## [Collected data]

-- ==== Sys2Proof/Machine/Ops.lean ====
section
/-! DEFINITION. Shared operations: arithmetic of section 6.1, byte order and sample coding of chapter 13, the two
checks (R17, R167), the link's byte stuffing (R164, R169), the fader operations (chapter 5), and the updates of one
member of a bank of like things. -/

namespace Sys2Proof.Machine

/-! ## Arithmetic -/

/-- To clamp, or saturate, to a range (section 6.1). -/
def clamp (lo hi x : Int) : Int := if x < lo then lo else if x > hi then hi else x

/-- Least and greatest sample (section 6.2). -/
def sampleMin : Int := -8388608
def sampleMax : Int := 8388607

/-- Saturation to the sample range (R62, R106). -/
def saturate (x : Int) : Int := clamp sampleMin sampleMax x

/-- A counter that rises by `n` and stays at its largest value `cap`. -/
def countUp (cap : Nat) (c : Nat) (n : Nat := 1) : Nat := min (c + n) cap

/-- Largest values of the 16-bit and 32-bit counters (R31, R52, R107, R171). -/
def max16 : Nat := 65535
def max32 : Nat := 4294967295

/-! ## Banks -/

/-- Apply `f` to member `i`. -/
def modifyAt {α : Type} {n : Nat} (v : Vector α n) (i : Fin n) (f : α → α) : Vector α n := v.set i.val (f v[i]) i.isLt

/-- Apply `f` to every member. -/
def mapAll {α β : Type} {n : Nat} (v : Vector α n) (f : α → β) : Vector β n := Vector.ofFn fun i => f v[i]

/-- The members' indices, lowest first. -/
def indices (n : Nat) : List (Fin n) := List.finRange n

/-- The bit field of the set of the items that `p` holds of: bit n for item n (section 6.4). -/
def setBits {n : Nat} (p : Fin n → Bool) : BitVec 64 :=
  (indices n).foldl (fun acc i => if p i then acc ||| (1#64 <<< i.val) else acc) 0

/-- The set of one item. -/
def oneBit (i : Nat) : BitVec 64 := 1#64 <<< i

/-! ## Bytes, most significant first (section 6.5) -/

/-- `v` in `width` bytes. -/
def beBytes : (width : Nat) → (v : Nat) → List Byte
  | 0, _ => []
  | w + 1, v => BitVec.ofNat 8 (v / 256 ^ w) :: beBytes w v

/-- A 24-bit two's complement sample in three bytes (section 6.2). -/
def sampleBytes (x : Sample) : List Byte := beBytes 3 (BitVec.ofInt 24 x).toNat

/-- The sample that three bytes carry. -/
def sampleOf (hi mid lo : Byte) : Sample := (hi ++ mid ++ lo : BitVec 24).toInt

/-- The samples that bytes carry, three bytes each. -/
def samplesOf : List Byte → List Sample
  | hi :: mid :: lo :: rest => sampleOf hi mid lo :: samplesOf rest
  | _ => []

/-! ## Checks -/

/-- One bit of the CRC-8 with generator x^8 + x^2 + x + 1 (R17). -/
def crc8Bit (r : BitVec 8) : BitVec 8 := if r.msb then (r <<< 1) ^^^ 0x07#8 else r <<< 1

/-- `n` bits. -/
def crc8Bits : Nat → BitVec 8 → BitVec 8
  | 0, r => r
  | n + 1, r => crc8Bits n (crc8Bit r)

/-- The CRC-8 over bytes: register 0xFF at the start, each byte most significant bit first, no final inversion (R17). -/
def crc8 (bytes : List Byte) : BitVec 8 := bytes.foldl (fun r b => crc8Bits 8 (r ^^^ b)) 0xFF#8

/-- One bit of the CRC-16 with generator x^16 + x^12 + x^5 + 1 (R167). -/
def crc16Bit (r : BitVec 16) : BitVec 16 := if r.msb then (r <<< 1) ^^^ 0x1021#16 else r <<< 1

/-- `n` bits. -/
def crc16Bits : Nat → BitVec 16 → BitVec 16
  | 0, r => r
  | n + 1, r => crc16Bits n (crc16Bit r)

/-- The CRC-16 over bytes: register 0xFFFF at the start, each byte most significant bit first, no final inversion
(R167). -/
def crc16 (bytes : List Byte) : BitVec 16 :=
  bytes.foldl (fun r b => crc16Bits 8 (r ^^^ (b ++ 0#8 : BitVec 16))) 0xFFFF#16

/-! ## Link frames -/

/-- The frame delimiter, the escape byte and the two escape codes (section 12.2). -/
def delimiter : Byte := 0xF5
def escape : Byte := 0xF6
def escapedDelimiter : Byte := 0xFD
def escapedEscape : Byte := 0xFE

/-- A byte as it is sent inside a frame (R164, R169). -/
def stuffByte (b : Byte) : List Byte :=
  if b = delimiter then [escape, escapedDelimiter] else if b = escape then [escape, escapedEscape] else [b]

/-- A frame's check bytes: high byte first, after the bytes they check (R167). -/
def withCheck (bytes : List Byte) : List Byte := bytes ++ beBytes 2 (crc16 bytes).toNat

/-- A frame on the wire: opening delimiter, stuffed bytes, closing delimiter. -/
def wireOf (frame : List Byte) : List Byte := delimiter :: (frame.flatMap stuffByte ++ [delimiter])

/-! ## Audio frames (section 13.1) -/

/-- The 29 bytes of an audio frame: sync word, tag, eight samples, check byte, gap byte. -/
def audioFrame (tag : Byte) (samples : Frame) : List Byte :=
  let checked := tag :: samples.toList.flatMap sampleBytes
  0xB3#8 :: 0x5C#8 :: (checked ++ [crc8 checked, 0x00#8])

/-! ## Faders -/

/-- A fader is given the target SHUT (R71). -/
def Fader.giveShut (f : Fader) : Fader :=
  match f.state with
  | .opened => ⟨.closing, 64⟩
  | .opening => if f.level = 0 then ⟨.shut, 0⟩ else ⟨.closing, f.level⟩
  | .closing => f
  | .shut => f

/-- A fader is given the target OPEN (R72). -/
def Fader.giveOpen (f : Fader) : Fader :=
  match f.state with
  | .shut => ⟨.opening, 0⟩
  | .closing => if f.level = 64 then ⟨.opened, 64⟩ else ⟨.opening, f.level⟩
  | .opening => f
  | .opened => f

/-- A fader is given a target: OPEN when `toOpen` (R76). -/
def Fader.give (toOpen : Bool) (f : Fader) : Fader := if toOpen then f.giveOpen else f.giveShut

/-- A fader's step at a house sample (R73). -/
def Fader.step (f : Fader) : Fader :=
  match f.state with
  | .closing => if f.level ≤ 1 then ⟨.shut, 0⟩ else ⟨.closing, f.level - 1⟩
  | .opening => if 63 ≤ f.level then ⟨.opened, 64⟩ else ⟨.opening, f.level + 1⟩
  | .opened => f
  | .shut => f

/-- The change from `before` to `after` is an arrival at SHUT (R73). -/
def Fader.arrivesShut (before after : Fader) : Bool := before.state != .shut && after.state == .shut

/-- A sample scaled by a level: trunc(x × level / 64) (R74). -/
def scale (level : Nat) (x : Sample) : Sample := (x * level).tdiv 64

end Sys2Proof.Machine
end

## [DESCRIPTION OF THE TASK]
Every line from the data above that contains "start" must appear in the answer.

## [WRITTEN RESPONSE]
/-- The CRC-8 over bytes: register 0xFF at the start, each byte most significant bit first, no final inversion (R17). -/
/-- The CRC-16 over bytes: register 0xFFFF at the start, each byte most significant bit first, no final inversion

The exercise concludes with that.